Back in China, his competitiveness had driven him. He had trained for hours under stern instructors, pushing toward perfection with the promise of medals. He remembered the gold he won at a national youth competition in Beijing. The memory shimmered in his mind—the applause, the deep bow, the proud smile his mother wore in the audience.

Here, the competition wasn’t about awards. It was subtler, sharper. It was about getting cast. Getting noticed. Getting better.

And Andrew had a fire in him.

He remembered a piece of advice an old coach had given him before a performance: “You’re not just dancing steps. You’re telling a story only your body knows how to say.”

Now, standing once again in the theatre, surrounded by dancers as hungry and driven as he was, Andrew felt that story building again in his spine, his ribs, his fingertips.
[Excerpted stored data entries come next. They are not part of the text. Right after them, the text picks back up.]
/-! ### modGang -/

@[simp] theorem State.modGang_time (s : State) (g : GangRef) (f : Gang → Gang) : (s.modGang g f).time = s.time := by unfold State.modGang; split <;> rfl
@[simp] theorem State.modGang_whisk (s : State) (g : GangRef) (f : Gang → Gang) : (s.modGang g f).whisk = s.whisk := by unfold State.modGang; split <;> rfl
@[simp] theorem State.modGang_pestle (s : State) (g : GangRef) (f : Gang → Gang) : (s.modGang g f).pestle = s.pestle := by unfold State.modGang; split <;> rfl
@[simp] theorem State.modGang_lid (s : State) (g : GangRef) (f : Gang → Gang) : (s.modGang g f).lid = s.lid := by unfold State.modGang; split <;> rfl
@[simp] theorem State.modGang_inReset (s : State) (g : GangRef) (f : Gang → Gang) : (s.modGang g f).inReset = s.inReset := by unfold State.modGang; split <;> rfl
@[simp] theorem State.modGang_dies (s : State) (g : GangRef) (f : Gang → Gang) : (s.modGang g f).dies = s.dies := by unfold State.modGang; split <;> rfl
@[simp] theorem State.modGang_links (s : State) (g : GangRef) (f : Gang → Gang) : (s.modGang g f).links = s.links := by unfold State.modGang; split <;> rfl
@[simp] theorem State.modGang_parts (s : State) (g : GangRef) (f : Gang → Gang) : (s.modGang g f).parts = s.parts := by unfold State.modGang; split <;> rfl
@[simp] theorem State.modGang_ctxs (s : State) (g : GangRef) (f : Gang → Gang) : (s.modGang g f).ctxs = s.ctxs := by unfold State.modGang; split <;> rfl
@[simp] theorem State.modGang_kernels (s : State) (g : GangRef) (f : Gang → Gang) : (s.modGang g f).kernels = s.kernels := by unfold State.modGang; split <;> rfl
@[simp] theorem State.modGang_groups (s : State) (g : GangRef) (f : Gang → Gang) : (s.modGang g f).groups = s.groups := by unfold State.modGang; split <;> rfl
@[simp] theorem State.modGang_threads (s : State) (g : GangRef) (f : Gang → Gang) : (s.modGang g f).threads = s.threads := by unfold State.modGang; split <;> rfl
@[simp] theorem State.modGang_holds (s : State) (g : GangRef) (f : Gang → Gang) : (s.modGang g f).holds = s.holds := by unfold State.modGang; split <;> rfl
@[simp] theorem State.modGang_cores (s : State) (g : GangRef) (f : Gang → Gang) : (s.modGang g f).cores = s.cores := by unfold State.modGang; split <;> rfl
@[simp] theorem State.modGang_mem (s : State) (g : GangRef) (f : Gang → Gang) : (s.modGang g f).mem = s.mem := by unfold State.modGang; split <;> rfl
@[simp] theorem State.modGang_keyTag (s : State) (g : GangRef) (f : Gang → Gang) : (s.modGang g f).keyTag = s.keyTag := by unfold State.modGang; split <;> rfl
@[simp] theorem State.modGang_poison (s : State) (g : GangRef) (f : Gang → Gang) : (s.modGang g f).poison = s.poison := by unfold State.modGang; split <;> rfl
@[simp] theorem State.modGang_regPois (s : State) (g : GangRef) (f : Gang → Gang) : (s.modGang g f).regPois = s.regPois := by unfold State.modGang; split <;> rfl
@[simp] theorem State.modGang_scrPois (s : State) (g : GangRef) (f : Gang → Gang) : (s.modGang g f).scrPois = s.scrPois := by unfold State.modGang; split <;> rfl
@[simp] theorem State.modGang_accPois (s : State) (g : GangRef) (f : Gang → Gang) : (s.modGang g f).accPois = s.accPois := by unfold State.modGang; split <;> rfl
@[simp] theorem State.modGang_hostAns (s : State) (g : GangRef) (f : Gang → Gang) : (s.modGang g f).hostAns = s.hostAns := by unfold State.modGang; split <;> rfl
@[simp] theorem State.modGang_lines (s : State) (g : GangRef) (f : Gang → Gang) : (s.modGang g f).lines = s.lines := by unfold State.modGang; split <;> rfl
@[simp] theorem State.modGang_pool (s : State) (g : GangRef) (f : Gang → Gang) : (s.modGang g f).pool = s.pool := by unfold State.modGang; split <;> rfl
@[simp] theorem State.modGang_poolAge (s : State) (g : GangRef) (f : Gang → Gang) : (s.modGang g f).poolAge = s.poolAge := by unfold State.modGang; split <;> rfl
@[simp] theorem State.modGang_freqs (s : State) (g : GangRef) (f : Gang → Gang) : (s.modGang g f).freqs = s.freqs := by unfold State.modGang; split <;> rfl
@[simp] theorem State.modGang_nextTag (s : State) (g : GangRef) (f : Gang → Gang) : (s.modGang g f).nextTag = s.nextTag := by unfold State.modGang; split <;> rfl
@[simp] theorem State.modGang_outbox (s : State) (g : GangRef) (f : Gang → Gang) : (s.modGang g f).outbox = s.outbox := by unfold State.modGang; split <;> rfl
@[simp] theorem State.modGang_cur (s : State) (g : GangRef) (f : Gang → Gang) : (s.modGang g f).cur = s.cur := by unfold State.modGang; split <;> rfl
@[simp] theorem State.modGang_issueQ (s : State) (g : GangRef) (f : Gang → Gang) : (s.modGang g f).issueQ = s.issueQ := by unfold State.modGang; split <;> rfl
@[simp] theorem State.modGang_agenda (s : State) (g : GangRef) (f : Gang → Gang) : (s.modGang g f).agenda = s.agenda := by unfold State.modGang; split <;> rfl
@[simp] theorem State.modGang_fresh (s : State) (g : GangRef) (f : Gang → Gang) : (s.modGang g f).fresh = s.fresh := by unfold State.modGang; split <;> rfl
@[simp] theorem State.modGang_moves (s : State) (g : GangRef) (f : Gang → Gang) : (s.modGang g f).moves = s.moves := by unfold State.modGang; split <;> rfl
@[simp] theorem State.modGang_matMeta (s : State) (g : GangRef) (f : Gang → Gang) : (s.modGang g f).matMeta = s.matMeta := by unfold State.modGang; split <;> rfl
@[simp] theorem State.modGang_copyMeta (s : State) (g : GangRef) (f : Gang → Gang) : (s.modGang g f).copyMeta = s.copyMeta := by unfold State.modGang; split <;> rfl
@[simp] theorem State.modGang_swapMeta (s : State) (g : GangRef) (f : Gang → Gang) : (s.modGang g f).swapMeta = s.swapMeta := by unfold State.modGang; split <;> rfl
@[simp] theorem State.modGang_vtMeta (s : State) (g : GangRef) (f : Gang → Gang) : (s.modGang g f).vtMeta = s.vtMeta := by unfold State.modGang; split <;> rfl
@[simp] theorem State.modGang_codeOld (s : State) (g : GangRef) (f : Gang → Gang) : (s.modGang g f).codeOld = s.codeOld := by unfold State.modGang; split <;> rfl
@[simp] theorem State.modGang_notes (s : State) (g : GangRef) (f : Gang → Gang) : (s.modGang g f).notes = s.notes := by unfold State.modGang; split <;> rfl
@[simp] theorem State.modGang_sigs (s : State) (g : GangRef) (f : Gang → Gang) : (s.modGang g f).sigs = s.sigs := by unfold State.modGang; split <;> rfl
@[simp] theorem State.thread?_modGang (s : State) (g : GangRef) (f : Gang → Gang) (u : TRef) : (s.modGang g f).thread? u = s.thread? u := by unfold State.modGang; split <;> rfl
@[simp] theorem State.group?_modGang (s : State) (g : GangRef) (f : Gang → Gang) (h : GRef) : (s.modGang g f).group? h = s.group? h := by unfold State.modGang; split <;> rfl
@[simp] theorem State.kernel?_modGang (s : State) (g : GangRef) (f : Gang → Gang) (j : KRef) : (s.modGang g f).kernel? j = s.kernel? j := by unfold State.modGang; split <;> rfl
@[simp] theorem State.holding_modGang (s : State) (g : GangRef) (f : Gang → Gang) (d : CCRef) : (s.modGang g f).holding d = s.holding d := by unfold State.modGang; split <;> rfl
@[simp] theorem State.core_modGang (s : State) (g : GangRef) (f : Gang → Gang) (d : CoreRef) : (s.modGang g f).core d = s.core d := by unfold State.modGang; split <;> rfl
@[simp] theorem State.ctx_modGang (s : State) (g : GangRef) (f : Gang → Gang) (d : CtxRef) : (s.modGang g f).ctx d = s.ctx d := by unfold State.modGang; split <;> rfl
@[simp] theorem State.part_modGang (s : State) (g : GangRef) (f : Gang → Gang) (n : Nat) : (s.modGang g f).part n = s.part n := by unfold State.modGang; split <;> rfl
@[simp] theorem State.die_modGang (s : State) (g : GangRef) (f : Gang → Gang) (n : Nat) : (s.modGang g f).die n = s.die n := by unfold State.modGang; split <;> rfl
@[simp] theorem State.queue_modGang (s : State) (g : GangRef) (f : Gang → Gang) (r : QRef) : (s.modGang g f).queue r = s.queue r := by unfold State.modGang; split <;> rfl
@[simp] theorem State.line_modGang (s : State) (g : GangRef) (f : Gang → Gang) (n : Nat) : (s.modGang g f).line n = s.line n := by unfold State.modGang; split <;> rfl
@[simp] theorem State.poolLine_modGang (s : State) (g : GangRef) (f : Gang → Gang) (n i : Nat) : (s.modGang g f).poolLine n i = s.poolLine n i := by unfold State.modGang; split <;> rfl
@[simp] theorem State.memByte_modGang (s : State) (g : GangRef) (f : Gang → Gang) (a : Nat) : (s.modGang g f).memByte a = s.memByte a := by unfold State.modGang; split <;> rfl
Sometimes, in the early morning before class, he would stand alone in the studio, watching his reflection soften in the pale light. He’d see not just a dancer, but a body reshaped by pain and persistence. A boy who had once been the only one in a sunlit studio in Guangzhou, now one of many—but no less himself.

He stepped up to the barre, placed his hand gently on the wood, and began the first plié of the day. The mirror caught his reflection—a boy in black tights and a simple white shirt, poised between effort and grace, tension and release.

Andrew smiled slightly to himself. He wasn’t the only one anymore. But he was still himself. And that was enough.

Angela Zhou is a student at the Boston Conservatory at Berklee, majoring in contemporary dance. She is originally from China and brings her cultural background into her creative and academic work. Through writing, Angela explores the connections between identity and personal experience. She is interested in how storytelling can deepen our understanding of the world around us.